気づけば、今年で来日公演が最後だというので、逃してなるものか!と
チケットを取って4月12日の公演を聴きにいきました。
このコンサートも、示し合せたわけでもないのに、同じ日のチケットを
両親がとっていました。(親子だけにタイミングが似るのでしょうか)
この日は、オール・ベートーヴェンプログラムで、ピアノソナタ第8番「悲愴」、第17番「テンペスト」、第32番と、ちょうどベートーヴェンのピアノソナタの初期・中期・後期をカバーする内容。
特に「悲愴」と「テンペスト」は、ベートーヴェンの作品なのに、どこかとても柔らかくやさしい雰囲気。
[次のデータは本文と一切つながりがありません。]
theorem drainWake_of_still {u : State} (h : Still u) : drainWake u = u := by
  rw [drainWake]
  exact if_neg fun ⟨low, high, _⟩ => h.2 ⟨low, high⟩

theorem settle_of_still {u : State} (h : Still u) (n : Nat) : settle u n = u := by
  cases n with
  | zero => rfl
  | succ n => rw [settle, h.1]

theorem settled_of_still {s u : State} (h : Still u) (hs : seen s = seen u) : settled s u = { u with pending := s.pending } := by
  rw [settled, react_of_seen_eq hs, drainWake_of_still h, settle_of_still h]

/-- Settles O1: the two cases of `step`, and a machine in which no work is left to do stays as it is. -/
theorem stepTakesFront : Obligations.StepTakesFront := by
  unfold Obligations.StepTakesFront
  exact ⟨⟨fun _ _ _ => step_cons, fun s c => step_cons rfl, fun _ => step_nil⟩, fun _ _ => settled_of_still⟩

end Sys2Proof.Machine
end

section
/-! PROOF. The gap of a region: where its lines lie, and what a gap move moves (R182). -/

namespace Sys2Proof.Machine

variable {g : Region}

/-- The place of a line in the rotation of its region, before the gap is counted in. -/
def rotated (g : Region) (l : Nat) : Nat := (l + g.start) % 16384

theorem slotOf_eq (g : Region) (l : Nat) : slotOf g l = if g.gap ≤ rotated g l then rotated g l + 1 else rotated g l := rfl

theorem rotated_lt (g : Region) (l : Nat) : rotated g l < 16384 := Nat.mod_lt _ (by decide)

theorem rotated_inj {k l : Nat} (hk : k < 16384) (hl : l < 16384) (h : rotated g k = rotated g l) : k = l := by
  unfold rotated at h
  omega

/-- Every place of the rotation has a line. -/
theorem exists_rotated (hs : g.start < 16384) {p : Nat} (hp : p < 16384) : ∃ k, k < 16384 ∧ rotated g k = p :=
  ⟨(p + 16384 - g.start) % 16384, Nat.mod_lt _ (by decide), by unfold rotated; omega⟩

theorem slotOf_le (g : Region) (l : Nat) : slotOf g l ≤ 16384 := by
  have := rotated_lt g l
  rw [slotOf_eq]
  split <;> omega

theorem slotOf_ne_gap (g : Region) (l : Nat) : slotOf g l ≠ g.gap := by
  rw [slotOf_eq]
  split <;> omega

/-- Leaving the gap out keeps different places apart. -/
theorem rotated_eq_of_slotOf_eq {k l : Nat} (h : slotOf g k = slotOf g l) : rotated g k = rotated g l := by
  rw [slotOf_eq, slotOf_eq] at h
  split at h <;> split at h <;> omega

theorem slotOf_inj {k l : Nat} (hk : k < 16384) (hl : l < 16384) (h : slotOf g k = slotOf g l) : k = l :=
  rotated_inj hk hl (rotated_eq_of_slotOf_eq h)

/-- A gap at 0 goes to the top, and START moves on with it. -/
theorem moveGap_of_zero (h : g.gap = 0) : moveGap g = { g with start := (g.start + 1) % 16384, gap := 16384 } := if_pos h

theorem moveGap_of_pos (h : g.gap ≠ 0) : moveGap g = { g with gap := g.gap - 1 } := if_neg h

theorem moveGap_start_lt (hs : g.start < 16384) : (moveGap g).start < 16384 := by
  by_cases h : g.gap = 0
  · rw [moveGap_of_zero h]; exact Nat.mod_lt _ (by decide)
  · rw [moveGap_of_pos h]; exact hs

theorem moveGap_gap_le (hg : g.gap ≤ 16384) : (moveGap g).gap ≤ 16384 := by
  by_cases h : g.gap = 0
  · rw [moveGap_of_zero h]
  · rw [moveGap_of_pos h]; exact (Nat.sub_le _ _).trans hg

theorem moveGap_wear (g : Region) : (moveGap g).wear = g.wear := by
  unfold moveGap
  split <;> rfl

/-- The slot that becomes the gap has a line: the one at the top, or the one just below the gap. -/
theorem exists_slotOf_moveGap (hs : g.start < 16384) (hg : g.gap ≤ 16384) : ∃ k, k < 16384 ∧ slotOf g k = (moveGap g).gap := by
  by_cases h : g.gap = 0
  · obtain ⟨k, hk, hr⟩ := exists_rotated (g := g) hs (p := 16383) (by decide)
    exact ⟨k, hk, by rw [moveGap_of_zero h, slotOf_eq, hr, h]; rfl⟩
  · obtain ⟨k, hk, hr⟩ := exists_rotated (g := g) hs (p := g.gap - 1) (by omega)
    exact ⟨k, hk, by rw [moveGap_of_pos h, slotOf_eq, hr, if_neg (by omega)]⟩

theorem rotated_succ_start (g : Region) (l : Nat) :
    rotated { g with start := (g.start + 1) % 16384, gap := 16384 } l = (rotated g l + 1) % 16384 := by
  show (l + (g.start + 1) % 16384) % 16384 = ((l + g.start) % 16384 + 1) % 16384
  omega

/-- A gap move moves one line, into the slot that was the gap. -/
theorem slotOf_moveGap (g : Region) (l : Nat) : slotOf (moveGap g) l = if slotOf g l = (moveGap g).gap then g.gap else slotOf g l := by
  have hr := rotated_lt g l
  by_cases h : g.gap = 0
  · rw [moveGap_of_zero h, slotOf_eq, rotated_succ_start, slotOf_eq, h]
    dsimp only
    split_ifs <;> omega
  · have same : rotated { g with gap := g.gap - 1 } l = rotated g l := rfl
    rw [moveGap_of_pos h, slotOf_eq, slotOf_eq, same]
    dsimp only
    split_ifs <;> omega

/-- Settles O44: a region's lines are its rotation with the gap left out, and a gap move turns the rotation by the one line it moves. -/
theorem gapPlacement : Obligations.GapPlacement := by
  unfold Obligations.GapPlacement
  exact fun g hs hg => ⟨fun l _ => ⟨slotOf_le g l, slotOf_ne_gap g l⟩, fun _ _ => slotOf_inj, moveGap_start_lt hs, moveGap_gap_le hg,
    exists_slotOf_moveGap hs hg, fun l _ => slotOf_moveGap g l, moveGap_wear g⟩

end Sys2Proof.Machine
end

section
/-! PROOF. SEC-DED is linear: what a decoder finds is the sum of what each wrong bit gives, and a stored word gives nothing (R412). -/

namespace Sys2Proof.Machine

theorem foldl_xor (l : List Nat) (a : Nat) : l.foldl Nat.xor a = a ^^^ xorAll l := by
  induction l generalizing a with
  | nil => exact (Nat.xor_zero a).symm
  | cons x l ih =>
    rw [xorAll, List.foldl_cons, List.foldl_cons, ih, ih (Nat.xor 0 x)]
    change (a ^^^ x) ^^^ xorAll l = a ^^^ ((0 ^^^ x) ^^^ xorAll l)
    rw [Nat.zero_xor, Nat.xor_assoc]

@[simp] theorem xorAll_nil : xorAll [] = 0 := rfl

@[simp] theorem xorAll_cons (a : Nat) (l : List Nat) : xorAll (a :: l) = a ^^^ xorAll l := by
  rw [xorAll, List.foldl_cons, foldl_xor]
  change (0 ^^^ a) ^^^ xorAll l = _
  rw [Nat.zero_xor]

theorem xorAll_lt {n : Nat} {l : List Nat} (h : ∀ x ∈ l, x < 2 ^ n) : xorAll l < 2 ^ n := by
  induction l with
  | nil => exact Nat.two_pow_pos n
  | cons a l ih =>
    rw [xorAll_cons]
    exact Nat.xor_lt_two_pow (h a (by simp)) (ih fun x hx => h x (by simp [hx]))

/-- The XOR of the values whose bit is set in a word: each pair is a value and the index of its bit. -/
def xorSel (l : List (Nat × Nat)) (e : Nat) : Nat := xorAll ((l.filter (fun x => e.testBit x.2)).map (·.1))

theorem xorSel_cons (x : Nat × Nat) (l : List (Nat × Nat)) (e : Nat) :
    xorSel (x :: l) e = (if e.testBit x.2 then x.1 else 0) ^^^ xorSel l e := by
  unfold xorSel
  cases h : e.testBit x.2 <;> simp [h]

theorem xorSel_xor (l : List (Nat × Nat)) (a b : Nat) : xorSel l (a ^^^ b) = xorSel l a ^^^ xorSel l b := by
  induction l with
  | nil => simp [xorSel]
  | cons x l ih =>
    rw [xorSel_cons, xorSel_cons, xorSel_cons, ih, Nat.testBit_xor]
    cases a.testBit x.2 <;> cases b.testBit x.2 <;> simp [Nat.xor_assoc, Nat.xor_left_comm x.1]

/-- Bits outside a list's indexes do not matter. -/
theorem xorSel_congr {l : List (Nat × Nat)} {a b : Nat} (h : ∀ x ∈ l, a.testBit x.2 = b.testBit x.2) : xorSel l a = xorSel l b := by
  rw [xorSel, xorSel, List.filter_congr h]

/-- Whether the number of set bits at some indexes is odd. -/
def oddAt (l : List Nat) (e : Nat) : Bool := (l.filter e.testBit).length.bodd

theorem oddAt_cons (i : Nat) (l : List Nat) (e : Nat) : oddAt (i :: l) e = (e.testBit i ^^ oddAt l e) := by
  unfold oddAt
  cases h : e.testBit i <;> simp [h]

theorem oddAt_xor (l : List Nat) (a b : Nat) : oddAt l (a ^^^ b) = (oddAt l a ^^ oddAt l b) := by
  induction l with
  | nil => simp [oddAt]
  | cons i l ih =>
    rw [oddAt_cons, oddAt_cons, oddAt_cons, ih, Nat.testBit_xor]
    cases a.testBit i <;> cases b.testBit i <;> simp

/-- The syndrome of an error pattern, and whether it flips the parity (R412). -/
def secSyn (k r e : Nat) : Nat := xorSel (dataPositions k r).zipIdx e ^^^ ((e >>> k) % 2 ^ r)
def secOdd (k r e : Nat) : Bool := oddAt (List.range (k + r + 1)) e

theorem secSyn_xor (k r a b : Nat) : secSyn k r (a ^^^ b) = secSyn k r a ^^^ secSyn k r b := by
  simp only [secSyn, xorSel_xor, Nat.shiftRight_xor_distrib, Nat.xor_mod_two_pow]
  simp only [Nat.xor_assoc, Nat.xor_left_comm]

theorem secOdd_xor (k r a b : Nat) : secOdd k r (a ^^^ b) = (secOdd k r a ^^ secOdd k r b) := oddAt_xor _ a b

theorem bodd_eq_true_iff (n : Nat) : n.bodd = true ↔ n % 2 = 1 := by
  rw [Nat.mod_two_of_bodd]; cases n.bodd <;> simp

/-- What the decoder finds, by the syndrome and the parity alone. -/
def secFound (k r s : Nat) (odd : Bool) : Decoded :=
  if odd = true then (if s ≤ k + r then .corrected else .uncorrectable) else (if s = 0 then .clean else .uncorrectable)

theorem secOdd_iff (k r e : Nat) : secOdd k r e = true ↔ ((List.range (k + r + 1)).filter e.testBit).length % 2 = 1 :=
  bodd_eq_true_iff _

theorem secdedDecode_fst (k r e : Nat) : (secdedDecode k r e).1 = secFound k r (secSyn k r e) (secOdd k r e) := by
  unfold secdedDecode secFound secSyn xorSel
  simp only [← secOdd_iff]
  generalize xorAll _ ^^^ _ = s
  cases secOdd k r e with
  | false => by_cases hs : s = 0 <;> simp [hs]
  | true =>
    by_cases hs : s = 0
    · simp [hs]
    · by_cases hle : s ≤ k + r
      · simp only [hs, hle, not_true, and_false, and_self, if_true, if_false]
        split <;> rfl
      · simp [hs, hle]

/-- With an odd parity, the data bit at the syndrome's position, if any, is corrected. -/
theorem secdedDecode_of_odd {k r e : Nat} {o : Option (Nat × Nat)} (ho : secOdd k r e = true) (hle : secSyn k r e ≤ k + r)
    (hf : (dataPositions k r).zipIdx.find? (fun x => decide (x.1 = secSyn k r e)) = o) (h0 : secSyn k r e = 0 → o = none) :
    secdedDecode k r e = (.corrected, e % 2 ^ k ^^^ (o.map (fun x => 1 <<< x.2)).getD 0) := by
  have hodd := (secOdd_iff k r e).mp ho
  unfold secdedDecode
  unfold secSyn xorSel at hle hf h0
  simp only [hodd, hle, hf, not_true, true_and, false_and, and_true, if_true, if_false]
  split
  case isTrue hs => simp [h0 hs]
  case isFalse => cases o <;> simp

/-- A pattern with no syndrome and even parity changes nothing of what the decoder finds. -/
theorem secdedDecode_fst_xor {k r w : Nat} (hs : secSyn k r w = 0) (ho : secOdd k r w = false) (e : Nat) :
    (secdedDecode k r (w ^^^ e)).1 = (secdedDecode k r e).1 := by
  rw [secdedDecode_fst, secdedDecode_fst, secSyn_xor, secOdd_xor, hs, ho, Nat.zero_xor, Bool.false_xor]

theorem oddAt_append (l m : List Nat) (e : Nat) : oddAt (l ++ m) e = (oddAt l e ^^ oddAt m e) := by
  simp [oddAt, Nat.bodd_add]

theorem oddAt_map_add (l : List Nat) (k e : Nat) : oddAt (l.map (k + ·)) e = oddAt l (e >>> k) := by
  induction l with
  | nil => rfl
  | cons i l ih => rw [List.map_cons, oddAt_cons, oddAt_cons, ih, Nat.testBit_shiftRight]

theorem oddAt_range_add (m n e : Nat) : oddAt (List.range (m + n)) e = (oddAt (List.range m) e ^^ oddAt (List.range n) (e >>> m)) := by
  rw [List.range_add, oddAt_append, oddAt_map_add]

theorem oddAt_congr {l : List Nat} {a b : Nat} (h : ∀ i ∈ l, a.testBit i = b.testBit i) : oddAt l a = oddAt l b := by
  rw [oddAt, oddAt, List.filter_congr h]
ピリスさんがピアノを、そしてベートーヴェンをいつくしむような気持ちが
伝わってきました。
最後のピアノソナタである第32番は、ベートーヴェンのピアノソナタの集大成でもあり、
ピリスさんの今回の集大成でもあるのか、全身の力を込めた迫力ある演奏でした。
アンコールもベートーヴェンで、「6つのバガデル」から第5曲を演奏。
とても純粋で素朴なかわいらしいベートーヴェンでした。
こんなにステキな演奏をされるのなら、もっと生演奏聴いておけばよかった!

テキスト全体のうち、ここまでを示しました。